Friday, March 21, 2008

Public Art - Philadelphia

I was originally going to include public art in Philadelphia as part of my Philadelphia Scenes series but I've got photos of public art in Houston (where I live now) and some other cities, so I decided to start a new series.

Love - Robert Indiana (1978)

According to Wikipedia this image was originally created by Indiana for a US postage stamp in 1973. This statue version was created in 1978. There apparently are many versions of this statue around the world (Wikipedia lists 16). It may just be my Philadelphia chauvinism showing, but I believe that this version is the first. Robert Indiana failed to copyright the image, allowing it to be used by anyone. And it is a popular image. It can be found on coffee mugs, Christmas cards, and jewelery. I took this photo in June 2006. The fountain behind it is the Ellen Phillips Memorial Fountain. The Love statue is located on the northwest corner of 15th and JFK Boulevard. It is just across the street from City Hall and little park it is located in is the southern anchor of the Benjamin Franklin Parkway.

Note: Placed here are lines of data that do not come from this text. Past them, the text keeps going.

-- ==== Sys2Proof/Certificates/Slice0/Obligations.lean ====
section
/-! DEFINITION. The statements about the HC-1640 for the provers: `Obligations.<Name>`, with the terms they are stated in.
Each names the rule of spec/ it formalises, or the sections it rests on. -/

namespace Sys2Proof.Claims
open Sys2Proof Sys2Proof.Machine

/-- A port with no reply in its reply slot and no frame waiting: a frame that completes is taken at once (R188). -/
def portFree (port : Port) (s : State) : Prop := (s.port port).waiting = none ∧ (s.port port).slot = none

/-- The state once the reply to a request waits in a port's reply slot (R189). -/
def replied (port : Port) (tag kind : Byte) (res : Result) (t : State) : State :=
  t.updPort port fun q => { q with slot := some ⟨tag, kind + 0x80, t.header port, res⟩ }

/-- The reply that waits on a port carries a tag and a result. -/
def slotHolds (port : Port) (tag : Byte) (res : Result) (t : State) : Prop :=
  ∃ r, (t.port port).slot = some r ∧ r.tag = tag ∧ r.result = res

/-- The frame a request command brings: its port, its tag and its request; none for the other commands. -/
def frameOf : Instr → Option (Port × Byte × Request)
  | .defineTx port tag k f => some (port, tag, .defineTx k f)
  | .defineTxRemove port tag k => some (port, tag, .defineTxRemove k)
  | .defineAnt port tag k f => some (port, tag, .defineAnt k f)
  | .defineAntRemove port tag k => some (port, tag, .defineAntRemove k)
  | .defineHall port tag f => some (port, tag, .defineHall f)
  | .readTxDef port tag k => some (port, tag, .readTxDef k)
  | .readAntDef port tag k => some (port, tag, .readAntDef k)
  | .setTime port tag d t o => some (port, tag, .setTime d t o)
  | .readTime port tag => some (port, tag, .readTime)
  | .latch port tag w => some (port, tag, .latch w)
  | .readSnapshot port tag k => some (port, tag, .readSnapshot k)
  | .openStaging port tag => some (port, tag, .openStaging)
  | .putEntry port tag f => some (port, tag, .putEntry f)
  | .dropEntry port tag k => some (port, tag, .dropEntry k)
  | .readEntry port tag b k m => some (port, tag, .readEntry b k m)
  | .sealStaging port tag f => some (port, tag, .sealStaging f)
  | .abortStaging port tag => some (port, tag, .abortStaging)
  | .discardStaging port tag => some (port, tag, .discardStaging)
  | .armChangeover port tag a => some (port, tag, .armChangeover a)
  | .disarmChangeover port tag => some (port, tag, .disarmChangeover)
  | .fireChangeover port tag => some (port, tag, .fireChangeover)
  | .readBanks port tag => some (port, tag, .readBanks)
  | .readConflicts port tag => some (port, tag, .readConflicts)
  | .setSource port tag k src => some (port, tag, .setSource k src)
  | .book port tag f => some (port, tag, .book f)
  | .cancelBooking port tag k => some (port, tag, .cancelBooking k)
  | .readBookings port tag => some (port, tag, .readBookings)
  | .readOccurrence port tag k => some (port, tag, .readOccurrence k)
  | .setHoldPoint port tag w hp => some (port, tag, .setHoldPoint w hp)
  | .releaseHold port tag k => some (port, tag, .releaseHold k)
  | .readPlan port tag k => some (port, tag, .readPlan k)
  | .trim port tag x v => some (port, tag, .trim x v)
  | .readTrim port tag x => some (port, tag, .readTrim x)
  | .clearFault port tag k => some (port, tag, .clearFault k)
  | .readTx port tag k => some (port, tag, .readTx k)
  | .startHall port tag => some (port, tag, .startHall)
  | .haltHall port tag now => some (port, tag, .haltHall now)
  | .setAntServiceOut port tag k => some (port, tag, .setAntServiceOut k)
  | .setAntServiceIn port tag k => some (port, tag, .setAntServiceIn k)
  | .clearSuspect port tag k => some (port, tag, .clearSuspect k)
  | .readAnt port tag k => some (port, tag, .readAnt k)
  | .readMatrix port tag => some (port, tag, .readMatrix)
  | .linkTest port tag k => some (port, tag, .linkTest k)
  | .restart port tag => some (port, tag, .restart)
  | .unknownKind port tag c => some (port, tag, .unknownKind c)
  | _ => none

/-- The table of R190: the request may be sent on the port under the panel flags as they stand. -/
def maySend (port : Port) (s : State) : Request → Prop
  | .readTxDef _ | .readAntDef _ | .readTime | .readEntry .. | .readBanks | .readConflicts | .readBookings
  | .readOccurrence _ | .readPlan _ | .readTrim _ | .readTx _ | .readAnt _ | .readMatrix | .linkTest _ | .clearFault _
  | .setAntServiceOut _ | .setAntServiceIn _ | .haltHall _ | .trim .. => True
  | .releaseHold _ => port = .a ∨ s.hds.hall.panelRelease = true
  | .latch _ | .readSnapshot _ => port = .a ∨ s.hds.hall.panelTelemetry = true
  | _ => port = .a

/-- The commands of a list, run one after another from s, each answer a next state, and the last is u. -/
def commandsGive : List Instr → State → State → Prop
  | [], s, u => s = u
  | c :: l, s, u => ∃ t, exec c s = .next t ∧ commandsGive l t u

/-- One more on a count that stops at 65535. -/
def oneMore (k : Nat) : Nat := if k < 65535 then k + 1 else 65535

/-- A notice waits in the queue of every port that has room for another ordinary notice before it comes (R192). -/
def told (s : State) (nt : Notice) (t : State) : Prop :=
  ∀ port : Port, ((s.port port).queue.filter QEntry.ordinary).length < 63 →
    ∃ d k, QEntry.notice d k nt ∈ (t.port port).queue

end Sys2Proof.Claims

section
open Sys2Proof Sys2Proof.Machine Sys2Proof.Claims

/-! ## The machine as a whole -/

/-- Section 0.4 (the model's queue, log 2): step takes the command at the front of the queue and is exec of it on the queue's
rest; with no command waiting one millisecond passes, which is the model's choice. -/
def Obligations.StepRunsTheFrontCommand : Prop :=
  (∀ (c : Instr) (rest : List Instr) (s : State), s.pending = c :: rest → step s = exec c { s with pending := rest }) ∧
  ∀ s : State, s.pending = [] → step s = .next (s.elapse 1)

/-- Section 0.4: every command of the table answers a next state on every operand in every state, so none stops the
controller, and leaves the queue of waiting commands alone. -/
def Obligations.EveryCommandAnswersNext : Prop :=
  ∀ (c : Instr) (s : State), ∃ t : State, exec c s = .next t ∧ t.pending = s.pending

/-! ## Ports and messages (chapter 11) -/

/-- R190: a request frame that is taken is refused NOT-PERMITTED, with the state left alone, exactly where the table of port
authority does not let its port send it. -/
def Obligations.PortAuthorityFollowsTheTable : Prop :=
  ∀ (c : Instr) (s : State) (port : Port) (tag : Byte) (r : Request), frameOf c = some (port, tag, r) → portFree port s →
    (∀ code, r ≠ .unknownKind code) →
    (¬ maySend port s r → exec c s = .next (replied port tag (kindOf r) (.refused .notPermitted 0) s)) ∧
    (maySend port s r → ∃ t, exec c s = .next t ∧ ∃ res, slotHolds port tag res t ∧ ∀ k, res ≠ .refused .notPermitted k)

/-- Sections 11.1 and 11.6, R187: the bytes of a frame, sent to a receiver that hunts, are read as that frame: the port ends
hunting with its gap channel stopped, and the frame arrives with its tag and with its kind and body read as a request. -/
def Obligations.FrameBytesAreReceived : Prop :=
  ∀ (s : State) (port : Port) (tag kind : Byte) (body : List Byte), (s.port port).rx = .hunting →
    (s.port port).waiting = none → body.length ≤ 1024 →
    commandsGive ((frameBytes tag kind body).map (Instr.portByte port)) s
      ((s.stopChan (.gap port)).frameArrives port ⟨tag, readRequest kind body⟩)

The next picture is taken from the observation deck of City Hall showing the Parkway. Toward the bottom is the fountain and the statue is directly in front of it between the two clumps of trees on the edge of the fountain. Click on the picture for a better view. At the far end of the Parkway is the Philadelphia Museum of Art.

Clothespin Claus Oldenburg (1976)

Philadelphia, as do I'm sure, many other cities, has a public art law which requires that large buildings in the downtown area spend some portion of the building cost to erect public art. It was under that law in which this statue by Claus Oldenburg was commissioned. It is located on the north side of Market at 15th street. Like the Love statue, it too is across the street from City Hall but in a different direction. I took the photo about 10 minutes after the Love photo. I couldn't find out any more than basic facts about Clothespin. I remember that it wasn't well liked when it was installed. I don't know how Philadelphians feel about it today, but I always liked it. I remember that the Clothespin was orange when it was first installed but I'm probably wrong.